Welche Schwerpunkte wollen Sie in Ihrer Zeit im LWB-Rat setzen?
Ganz oben auf meiner Liste steht die Bewältigung des Klimanotstands, insbesondere die Notwendigkeit, dass wir eintreten für die Menschen an vorderster Front. In meinen Augen geht es nicht nur um die Anpassung an den Klimawandel, sondern auch darum, die Menschen im globalen Norden zur Verantwortung zu ziehen und die Verantwortung wieder auf die Schultern der großen Energieproduzenten zu legen.
Mich interessieren die Menschen an der Basis, ich möchte gerne Kirchen dort kennenlernen, wo sie sind, um sie zu würdigen und ihnen mit Respekt zu begegnen, ich möchte mich gerne mit der gesamten LWB-Gemeinschaft über Ideen austauschen.

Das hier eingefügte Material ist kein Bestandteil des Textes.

-- ==== Sys2Proof/Machine/FlowTable.lean ====
section
/-!
DEFINITION. The flow table's window and its credits (R109 to R115, R121 to R124), and the QUOTA group (R119).
-/

namespace Sys2Proof.Machine

/-! ### Checks of a window write (R112) -/

/-- Step 4 of R112: fields within the ranges of R110 and R111, reserved and meaningless fields zero. -/
def flowFieldsOk (own : Bool) (x : FlowEntry) : Bool :=
  let taps := (List.range 5).filter fun i => x.outset.testBit (2 + i)
  let dNode := bitField x.w2 27 15
  bitField x.w0 14 1 == 0 && 1 ≤ x.srcNode && x.srcNode ≤ 8190 && 1 ≤ x.flow && x.flow ≤ 0xFFEF && x.action ≤ 3 &&
    bitField x.w3 21 20 == 0 && bitField x.w3 6 0 == 0 &&
    (if x.action = actDrop then bitField x.w1 11 0 == 0 && x.w2 == 0 && x.w3 == 0
     else if x.action = actDeliver then
       x.outset % 4 == 0 && !x.outset.testBit 7 && (taps.length == 1 || taps.length == 2) && x.w2 % 65536 == 0 &&
         !x.ackreq && !x.tsv && (x.hold == 0 || (5 ≤ x.hold && x.hold ≤ 1000)) &&
         (if x.lossless then 17 ≤ x.creditLimit && x.creditLimit ≤ 4095 else x.creditLimit == 0) &&
         (x.outset.testBit 5 || x.localSel == 0)
     else
       own && x.outset % 4 == 3 && !x.outset.testBit 7 && taps.length ≤ 1 && x.hold == 0 && x.creditLimit == 0 &&
         bitField x.w2 10 0 == 0 &&
         (if x.action = actSend then 1 ≤ dNode && dNode ≤ 8190 && bitField x.w2 14 11 ≤ 9
          else dNode ≤ 1023 && bitField x.w2 14 11 == 0))

/-- Sum of CREDIT_LIMIT over the lossless DELIVER entries on an output, one entry excepted. -/
def State.creditSum (s : State) (o : Output) (except : Nat) : Nat :=
  ((s.sw.flow.filter fun p => p.1 != except && p.2.isDeliver && p.2.lossless && p.2.outset.testBit o.num).map
    fun p => p.2.creditLimit).sum

/-- The checks of R112 on new words 0 to 3 of entry `e`. -/
def State.flowCheck (s : State) (e : Nat) (x : FlowEntry) : Result :=
  if (s.flowEntry e).retiring then .versionRetiring
  else if !x.valid then .ok
  else if flowBucket x.srcRing x.srcNode x.flow ≠ e / 8 then .range
  else if ((List.range 8).any fun i =>
      let k := e / 8 * 8 + i
      let y := s.flowEntry k
      k != e && y.valid && y.srcRing == x.srcRing && y.srcNode == x.srcNode && y.flow == x.flow) then .inUse
  else if !flowFieldsOk (x.srcRing == s.ring && x.srcNode == s.flowNode) x then .range
  else if (x.lossless && x.action == actSendSwarm) || (x.cls == 0 && 2 ≤ x.action) then .range
  else if x.isDeliver && x.lossless &&
      ((outputsOf x.outset).any fun o => decide (s.quota o < s.creditSum o e + x.creditLimit)) then .range
  else .ok

/-! ### Versions (R114, R115) -/

/-- Frames inside that carry an earlier version of an entry (R110). -/
def State.oldFrames (s : State) (e : Nat) : Nat :=
  let v := (s.flowEntry e).version
  let old (x : Option Desc) : Bool := x.any fun d => d.entry == e && d.version != v
  let queued := (Output.all.map fun o => ((s.egress o).local_.toList.flatten.filter fun f => old f.entry).length).sum
  let held := (s.sw.reseq.map fun r => (r.2.held.filter fun h => old h.2.1.entry).length).sum
  let coming := ([s.east.rx, s.west.rx].filter fun x => match x with
    | some r => match r.local_ with
      | some l => old l.2.1
      | none => false
    | none => false).length
  queued + held + coming

/-- STATUS of an entry (R110): 0 FREE, 1 ACTIVE, 2 RETIRING. -/
def FlowEntry.status (x : FlowEntry) : Nat := if x.retiring then 2 else if x.valid then 1 else 0

/-- The resequencer of an entry gives up its held frames and is cleared (R115). -/
def State.endFlow (s : State) (e : Nat) : State :=
  let id := ReseqId.entry (Fin.ofNat 16384 e)
  match s.reseq id with
  | none => s
  | some r =>
    let x := Reseq.flush 33 r
    (s.settleReseq id x.1 x.2.1 x.2.2).dropReseq id

/-- The time a shaper on the wheel has held the head of its class queue does not count towards its age (R196). -/
def State.creditAge (s : State) (i : Nat) : State :=
  let target := s.val (0x2300 + i) 2
  match Output.all[target / 4]? with
  | some o =>
    if s.val (0x2300 + i) 1 ≠ 2 || !s.sw.onWheel.contains i then s
    else
      let c : Fin 4 := Fin.ofNat 4 target
      let from_ := (aget s.sw.wheelSince i).getD s.uptime
      s.updEgress o fun g => { g with local_ := g.local_.set c (match g.local_[c] with
        | f :: l => { f with since := f.since + (s.uptime - max f.since from_) } :: l
        | [] => []) }
  | none => s

/-- A shaper starts with no tokens and waits one token interval, 128 × 8 / RATE (R200). -/
def State.resetShaper (s0 : State) (i : Nat) : State :=
  let s := s0.creditAge i
  let s1 := { s with sw := { s.sw with
    shapers := aput s.sw.shapers i (0, s.ringTime), onWheel := s.sw.onWheel.filter (· != i) } }
  if s.val (0x2300 + i) 1 = 0 then s1.disarm (.wheel i)
  else s1.enterWheel i (s.ringTime + 1024 * 1000000 * 65536 / s.val (0x2300 + i) 3)

/-- Frames that wait on an entry which takes another key bring the next numbers of the flow that ends with them (R81, R114; log
entry 91). -/
def numberWaiting (e : Nat) (x : FlowEntry) : Nat → List Offer → List Offer
  | _, [] => []
  | n, o :: l =>
    let y := o.look.getD x
    if o.entry = e ∧ y.w0 / 2 ^ 15 = x.w0 / 2 ^ 15 ∧ y.flow = x.flow then
      { o with look := some { y with nextSeq := n } } :: numberWaiting e x ((n + 1) % 65536) l
    else o :: numberWaiting e x n l

/-- Shapers whose members have changed since `old`, all where SLOT_WIDTH has, start anew (R198, R200). -/
def State.followShapers (s old : State) : State :=
  ((List.range 256).filter fun i => (s.val 0x22F1 1 != old.val 0x22F1 1 && s.val (0x2300 + i) 1 != 0) ||
    [1, 2, 3, 4].any fun j => s.val (0x2300 + i) j != old.val (0x2300 + i) j).foldl State.resetShaper s

/-- An entry takes new words (R112 to R115, R122). The SEQ that a new key starts at is open (DESIGN CHOICE, log entry 20). Words 5 to 7
and the last EPOCH go on. -/
def State.flowChange (s : State) (e : Nat) (n : FlowEntry) : State :=
  let x := s.flowEntry e
  let w : FlowEntry := if n.valid then n else {}
  let sameKey := x.w0 / 2 ^ 15 == w.w0 / 2 ^ 15 && x.flow == w.flow && x.valid == w.valid
  let ended := !(sameKey && x.action == w.action)
  let first := s.draw 65536
  let s0 : State := if sameKey then s
    else { first.2 with sw := { first.2.sw with waiting := numberWaiting e x x.nextSeq first.2.sw.waiting } }
  let s1 := if ended then s0.endFlow e else s0
  let y := s1.flowEntry e
  let s2 := s1.setFlow e { y with
    w0 := w.w0, w1 := w.w1, w2 := w.w2, w3 := w.w3, version := (y.version + 1) % 16,
    nextSeq := if sameKey then y.nextSeq else first.1
    credit := if ended then { epoch := y.credit.epoch, begun := y.credit.begun, acked := y.credit.acked } else y.credit }
  let s3 := s2.updFlow e fun z => { z with retiring := s2.oldFrames e != 0 }
  let s4 := if w.isDeliver && w.lossless && (ended || !x.lossless || x.creditLimit != w.creditLimit) then s3.newEpochs [e]
    else if w.isDeliver && w.lossless then s3
    else (s3.disarm (.creditRefresh e)).disarm (.creditInterval e)
  if ended then
    (match s4.shaperOf 1 e with
      | some i => s4.resetShaper i
      | none => s4) else s4

/-- Apply an accepted write (R112, R113). -/
def State.flowApply (s : State) (e : Nat) (n : FlowEntry) : State := ((s.flowChange e n).noteSave).pump

/-- A write of words 0 to 3 by its checks (R112). -/
def State.flowWrite (s : State) (e w0 w1 w2 w3 : Nat) : State × Result :=
  let n : FlowEntry := { w0 := w0, w1 := w1, w2 := w2, w3 := w3 }
  match s.flowCheck e n with
  | .ok => (s.flowApply e n, .ok)
  | r => (s.bump 0x2140 5, r)

/-- The bus whose port data window a target is (R295): CAN0–7 are 0–7, SER0–7 are 8–15. -/
def busOf (target : Nat) : Option (Fin 16) := if 1 ≤ target && target ≤ 16 then some (Fin.ofNat 16 (target - 1)) else none

/-- The lock of a bus on a request to its window (R297): an accepted locked request restarts the lease. -/
def State.checkLock (s : State) (rq : Requester) (target : Nat) : State × Result :=
  match busOf target with
  | none => (s, .ok)
  | some b =>
    match s.bridge.buses[b].holder with
    | some (t, lease) =>
      if t.master = rq.master then (if rq.locked then s.arm (.lease b.val) (usec lease) else s, .ok)
      else (s, if rq.locked then .lockExpired else .lockConflict)
    | none => (s, if rq.locked then .lockExpired else .ok)

/-- An access to a hardware window passes its checker, or is refused and counted (R505). -/
def State.checkAccess (s : State) (rq : Requester) (right : Right) (offset len : Nat) : State × Result :=
  match targetOf offset with
  | none => (s, .noTarget)
  | some t => if s.permits rq t right offset (offset + len - 1) then s.checkLock rq t else (s.refuse rq t offset, .accessDenied)

/-- Answer a window write: on a primary the change is mirrored first (R167). A write of the waggle table carries its apply time
(R241; its place in the data is a DESIGN CHOICE, log entry 53). -/
def State.answerWindow (s : State) (rq : Requester) (offset : Nat) (res : Result) (data : List Byte) : State :=
  if res = .ok && s.mirroring then
    s.mirror (if 0x50000000 ≤ offset then .applyAt (BitVec.ofNat 64 (inNs s.ringTime + 10000)) (BitVec.ofNat 32 offset) data
      else .write (BitVec.ofNat 32 offset) data) rq 0 offset data.length
  else s.answer rq offset data.length res []

/-- An access that a standby does not act on: shared targets are the primary's (R164). The recorder is member-own (R163). -/
def State.notMine (s : State) (rq : Requester) : Bool := s.standby && !s.dx.holding && !s.isLocal rq.master

/-- A write of a hardware window: checks of access and lock, then the window's own, then the answer. -/
def State.hwWrite (s : State) (rq : Requester) (offset : Nat) (bytes : List Byte) (k : State → State × Result) : State :=
  if s.notMine rq && offset / 0x10000000 ≠ 3 then s
  else
  let c := s.checkAccess rq .write offset bytes.length
  match c.2 with
  | .ok =>
    let r := k c.1
    r.1.answerWindow rq offset r.2 bytes
  | res => c.1.answer rq offset bytes.length res []

/-- A read of a hardware window; one that takes something out of shared state is mirrored with its data (R405). -/
def State.hwRead (s : State) (rq : Requester) (offset len : Nat) (k : State → State × Result × List Byte) : State :=
  if s.notMine rq && offset / 0x10000000 ≠ 3 then s
  else
  let c := s.checkAccess rq .read offset len
  match c.2 with
  | .ok =>
    let r := k c.1
    if r.2.1 = .ok && s.mirroring && offset / 0x10000000 = 2 && offset % 0x1000 = 0x104 then 
      r.1.mirror (.read (BitVec.ofNat 32 offset) (Fin.ofNat 4096 len)) rq 0 offset len r.2.2
    else r.1.answer rq offset len r.2.1 r.2.2
  | res => c.1.answer rq offset len res []

/-- FLOW_TABLE_WRITE (R109, R112). -/
def execFlowTableWrite (rq : Requester) (e : Fin 16384) (w0 w1 w2 w3 : BitVec 32) (s : State) : Outc :=
  let offset := 0x40000000 + 32 * e.val
  let data := leBytes 4 w0.toNat ++ leBytes 4 w1.toNat ++ leBytes 4 w2.toNat ++ leBytes 4 w3.toNat
  done (s.hwWrite rq offset data fun t => t.flowWrite e.val w0.toNat w1.toNat w2.toNat w3.toNat)

/-- RETIREMENT_END (R114). -/
def execRetirementEnd (e : Fin 16384) (s : State) : Outc :=
  done (if (s.flowEntry e.val).retiring && s.oldFrames e.val = 0 then s.updFlow e.val fun x => { x with retiring := false }
    else s)

/-- The words of an entry as read (R109, R110). -/
def State.flowWords (s : State) (e : Nat) : List Nat :=
  let x := s.flowEntry e
  [x.w0, x.w1, x.w2, x.w3, 2 ^ 30 * x.status + 2 ^ 26 * x.version + min 0xFFFF (s.oldFrames e), x.frames, x.drops,
    if x.isSend then x.credit.acked else 65536 * x.gaps + x.late]

/-! ### Credits (R121 to R124) -/

/-- One grant at its SEND entry (R123). -/
def State.applyGrant (s : State) (ring node : Nat) (g : List Byte) : State :=
  let flow := beAt g 0 2
  match s.lookup s.ring s.flowNode flow with
  | none => s.bump 0x2150 0x12
  | some e =>
    let x := s.flowEntry e
    if x.isSend && x.action == actSend && bitField x.w2 31 28 == ring && bitField x.w2 27 15 == node then
      let flags := beAt g 4 1
      let s1 := if x.lossless && flags.testBit 1 then
        s.updFlow e fun y =>
          let c := y.credit
          if !c.live || c.epoch != beAt g 2 2 then
            { y with credit := { c with
                epoch := beAt g 2 2, limit := beAt g 8 2, freed := beAt g 12 4, consumed := 0, live := true } }
          else
            let d := (beAt g 12 4 + 2 ^ 32 - c.freed) % 2 ^ 32
            if 1 ≤ d && d < 2 ^ 31 then { y with credit := { c with freed := beAt g 12 4 } } else y
        else s
      if flags.testBit 0 then
        s1.updFlow e fun y =>
          let d := (beAt g 6 2 + 65536 - y.credit.acked) % 65536
          if 1 ≤ d && d < 32768 then { y with credit := { y.credit with acked := beAt g 6 2 } } else y
      else s1
    else s.bump 0x2150 0x12

/-- CREDIT (R123, R538). -/
def execCredit (p : RingPort) (f : TakenFrame) (s : State) : Outc :=
  done (if !s.hears p || f.hdr.typ.toNat ≠ typCredit then s
  else
    let n := beAt f.payload 0 2
    if n = 0 || 64 < n || f.payload.length ≠ 4 + 16 * n then s.portBump p 6
    else ((List.range n).foldl (fun t i =>
      t.applyGrant f.hdr.sRing.toNat f.hdr.sNode.toNat ((f.payload.drop (4 + 16 * i)).take 16)) s).pump)

/-- Entries of the same source whose grants are due now (R122). -/
def State.dueGrants (s : State) (ring node : Nat) : List Nat :=
  (s.sw.flow.filter fun p => p.2.isDeliver && p.2.srcRing == ring && p.2.srcNode == node &&
    (s.due (.creditInterval p.1) || s.due (.creditRefresh p.1))).map (·.1)

/-- CREDIT_INTERVAL_EXPIRY (R122): grants due at the same moment for one source share a frame. -/
def execCreditIntervalExpiry (e : Fin 16384) (s : State) : Outc :=
  done (if s.due (.creditInterval e.val) then
    s.sendGrants (s.flowEntry e.val).srcRing (s.flowEntry e.val).srcNode
      (s.dueGrants (s.flowEntry e.val).srcRing (s.flowEntry e.val).srcNode)
  else s)

/-- CREDIT_REFRESH (R122). -/
def execCreditRefresh (e : Fin 16384) (s : State) : Outc :=
  done (if s.due (.creditRefresh e.val) then
    s.sendGrants (s.flowEntry e.val).srcRing (s.flowEntry e.val).srcNode
      (s.dueGrants (s.flowEntry e.val).srcRing (s.flowEntry e.val).srcNode)
  else s)

/-- CREDIT_STALL (R124). -/
def execCreditStall (e : Fin 16384) (s : State) : Outc :=
  done (s.onDue (.creditStall e.val) fun t =>
    if (t.sw.waiting.any fun o => o.entry == e.val) && (t.flowEntry e.val).lossless then
      ((t.bump 0x2150 0x11).raise 0x10 4 contained
        (packArg [i16 e.val, i16 (bitField (t.flowEntry e.val).w2 27 15)])).arm (.creditStall e.val) (nsec (t.val 0x2100 7))
    else t)

/-- Originate what a field port or worker routes to a flow (R329): on the FLOW of the named entry, from a queue of 16
frames. `j` is the port's ROUTE_DISCARDS at index `i`. -/
def State.routeFlow (s : State) (org : Originator) (entry : Nat) (payload : List Byte) (i j : Nat) : State :=
  if !s.ownSend entry then s.bump 0x2150 0x15
  else if 16 ≤ s.waitingOf org then s.bump i j
  else s.present { org := org, typ := 0, entry := entry, payload := payload }

/-! ### Quotas (R119) -/

/-- The consistency check of QUOTA. -/
def State.quotaOk (s : State) (set : List (Nat × Nat)) : Bool :=
  let q (o : Output) : Nat := s.setValue set 0x2110 (o.num + 1)
  (Output.all.all fun o => 64 ≤ q o && q o ≤ 28672 && s.creditSum o 16384 ≤ q o) && (Output.all.map q).sum ≤ 28672

end Sys2Proof.Machine
end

Was bedeutet es für die ELKA und Sie persönlich, Teil dieser weltweiten Gemeinschaft von Kirchen zu sein?
Das ist ganz wichtig, weil es mir auch helfen kann, mich in meiner eigenen Kirche für Veränderungen einzusetzen, wenn wir Fragen stellen in Bezug auf Dinge, zu denen wir uns verpflichtet haben, zu denen unsere Strategien, Grundsätze und Praktiken aber nicht passen.
Ich glaube, es macht den Menschen in Amerika bewusst, dass wir nicht nur einen finanziellen Beitrag leisten, wobei das natürlich auch wichtig ist. Aber es hilft uns, zu verstehen, dass wir aufgerufen sind, im Gespräch und Austausch mit anderen zu sein und uns ihre Sichtweisen anzuhören. Als nicht-ordinierte Jugenddelegierte kann ich dadurch mit Kirchenleitenden an einem Tisch sitzen; das bringt uns auf eine Ebene in unserem Verhältnis, damit auch meine Stimme Gehör findet.